- [TASK OBJECTIVE]: Every line in the records below with the string "hinstall" is to be copied out.

- [SOURCE INFORMATION]:

theorem Ev.formAlone_pool (e : Ev) (cab : Port) : PoolStays e (e.formAlone cab) :=
  ((((Ev.installLead_pool e _ _).trans (Ev.endSweep_pool _ _)).trans (Ev.noteInstalled_pool _)).trans
    (Ev.publishNow_pool _ _)).trans (Ev.startBeacons_pool _)

theorem Ev.beginAttempt_pool (e : Ev) (cab : Port) (k : Nat) : PoolStays e (e.beginAttempt cab k) := by
  unfold Ev.beginAttempt
  dsimp only
  split
  · exact ((PoolStays.setConsist e _).trans (.setConsist _ _)).trans (Ev.sendFamily_pool _ _ _ _)
  · exact (PoolStays.setConsist e _).trans (Ev.formAlone_pool _ _)

theorem Ev.failSweep_pool (e : Ev) (cab : Port) (w : FailReason) (pos : Nat) : PoolStays e (e.failSweep cab w pos) :=
  ((((((Ev.sendFamily_pool e _ _ _).trans (Ev.installLead_pool _ _ _)).trans (Ev.endSweep_pool _ _)).trans
    (Ev.notice_pool _ _ _ _)).trans (Ev.noteInstalled_pool _)).trans (Ev.publishNow_pool _ _)).trans
    (Ev.startBeacons_pool _)

theorem Ev.retryOrFail_pool (e : Ev) (cab : Port) (k : Nat) (w : FailReason) (pos : Nat) :
    PoolStays e (e.retryOrFail cab k w pos) := by
  unfold Ev.retryOrFail
  split
  · exact Ev.beginAttempt_pool e cab _
  · exact Ev.failSweep_pool e cab w pos

theorem Ev.askResweep_pool (e : Ev) : PoolStays e e.askResweep := by
  unfold Ev.askResweep
  split
  · exact .setConsist e _
  all_goals exact .refl e

theorem Ev.join_pool (e : Ev) (w : JoinReason) : PoolStays e (e.join w) := by
  unfold Ev.join
  split
  · exact .refl e
  · exact Ev.askResweep_pool e
  · exact Ev.originate_pool e _ _

theorem Ev.sendBreak_pool (e : Ev) : PoolStays e e.sendBreak := Ev.originate_pool e _ _

/-! ## Reports of the ports (R13) -/

theorem Ev.carryPortLost_pool (e : Ev) (p : Port) : PoolStays e (e.carryPortLost p) := by
  unfold Ev.carryPortLost
  split
  · exact .refl e
  · split
    · exact Ev.endCarry_pool e
    · split
      · exact .refl e
      · exact (Ev.sendFamily_pool e _ _ _).trans (Ev.endCarry_pool _)

theorem Ev.tablePortLost_pool (e : Ev) (p : Port) : PoolStays e (e.tablePortLost p) := by
  have hask : ∀ c : Prop, [Decidable c] → PoolStays e (if c then e.askResweep else e) := fun c _ => by
    split
    · exact Ev.askResweep_pool e
    · exact .refl e
  unfold Ev.tablePortLost
  split
  · split
    · exact (Ev.sendFamily_pool e _ _ _).trans (Ev.loseTable_pool _ _ _)
    · split
      · exact Ev.sendBreak_pool e
      · exact .refl e
  · split
    · exact .refl e
    · split
      · exact Ev.retryOrFail_pool e _ _ _ _
      all_goals exact hask _
  all_goals exact .refl e

theorem Ev.consistPortLost_pool (e : Ev) (p : Port) : PoolStays e (e.consistPortLost p) :=
  (Ev.carryPortLost_pool e p).trans (Ev.tablePortLost_pool _ p)

theorem Ev.consistPortUp_pool (e : Ev) (p : Port) : PoolStays e (e.consistPortUp p) := by
  unfold Ev.consistPortUp
  split
  · exact .refl e
  · split
    · exact Ev.join_pool e _
    · split
      · exact Ev.notice_pool e _ _ _
      · exact .refl e

/-! ## Commands of the consist block -/

theorem Ev.stopSweep_pool (e : Ev) (w : FailReason) : PoolStays e (e.stopSweep w) := by
  unfold Ev.stopSweep
  split
  · exact Ev.endSweep_pool e _
  all_goals exact .refl e

theorem Ev.deactivate_pool (e : Ev) : PoolStays e e.deactivate := by
  unfold Ev.deactivate
  split
  · exact (((Ev.sendFamily_pool e _ _ _).trans (Ev.stopSweep_pool _ _)).trans (Ev.leaveLead_pool _)).trans
      (Ev.notice_pool _ _ _ _)
  · exact .refl e

theorem Ev.activate_pool (e : Ev) (p : Port) : PoolStays e (e.activate p) := by
  have hinstall : ∀ c, PoolStays e
      ((((e.setConsist c).installLead p [e.toBlocks.ownEntry p]).noteInstalled).publishNow .consist) := fun c =>
    (((PoolStays.setConsist e c).trans (Ev.installLead_pool _ _ _)).trans (Ev.noteInstalled_pool _)).trans
      (Ev.publishNow_pool _ _)
  unfold Ev.activate
  dsimp only
  split
  · exact (hinstall _).trans (Ev.beginAttempt_pool _ _ _)
  · exact (hinstall _).trans (Ev.startBeacons_pool _)

theorem Ev.activateCab_pool (e : Ev) (p : Port) : PoolStays e (e.activateCab p).1 := by
  unfold Ev.activateCab
  split
  · exact .refl e
  · split
    · exact .refl e
    · split
      · exact .refl e
      · split
        · exact .refl e
        · split
          · exact .refl e
          · exact Ev.activate_pool e p

theorem Ev.setCab_pool (e : Ev) (x : Byte) : PoolStays e (e.setCab x).1 := by
  unfold Ev.setCab
  split
  · exact Ev.deactivate_pool e
  · split
    · exact Ev.activateCab_pool e _
    · exact .refl e

theorem Ev.startSweep_pool (e : Ev) (n : Fin 16) : PoolStays e (e.startSweep n).1 := by
  unfold Ev.startSweep
  split
  · split
    · exact .refl e
    all_goals exact (PoolStays.setConsist e _).trans (Ev.beginAttempt_pool _ _ _)
  · exact .refl e

theorem Ev.abandonSweep_pool (e : Ev) (x : Ev × Word) (h : e.abandonSweep = some x) : PoolStays e x.1 := by
  unfold Ev.abandonSweep at h
  split at h
  · cases h
    exact ((PoolStays.setConsist e _).trans (Ev.publishNow_pool _ _)).trans (Ev.startBeacons_pool _)
  all_goals cases h

/-! ## Telegrams of the sweep family, BEACON, BREAK and JOIN -/

theorem Ev.validateSweep_pool (e : Ev) (p : Port) (b : SweepBody) : PoolStays e (e.validateSweep p b) := by
  unfold Ev.validateSweep
  split
  · exact Ev.sendFamily_pool e _ _ _
  · unfold Ev.takeUpSweep
    dsimp only
    split
    · exact (PoolStays.setConsist e _).trans (Ev.sendFamily_pool _ _ _ _)
    · exact (PoolStays.setConsist e _).trans (Ev.sendFamily_pool _ _ _ _)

- [ANSWER TO THIS EXERCISE]:
  have hinstall : ∀ c, PoolStays e
  · exact (hinstall _).trans (Ev.beginAttempt_pool _ _ _)
  · exact (hinstall _).trans (Ev.startBeacons_pool _)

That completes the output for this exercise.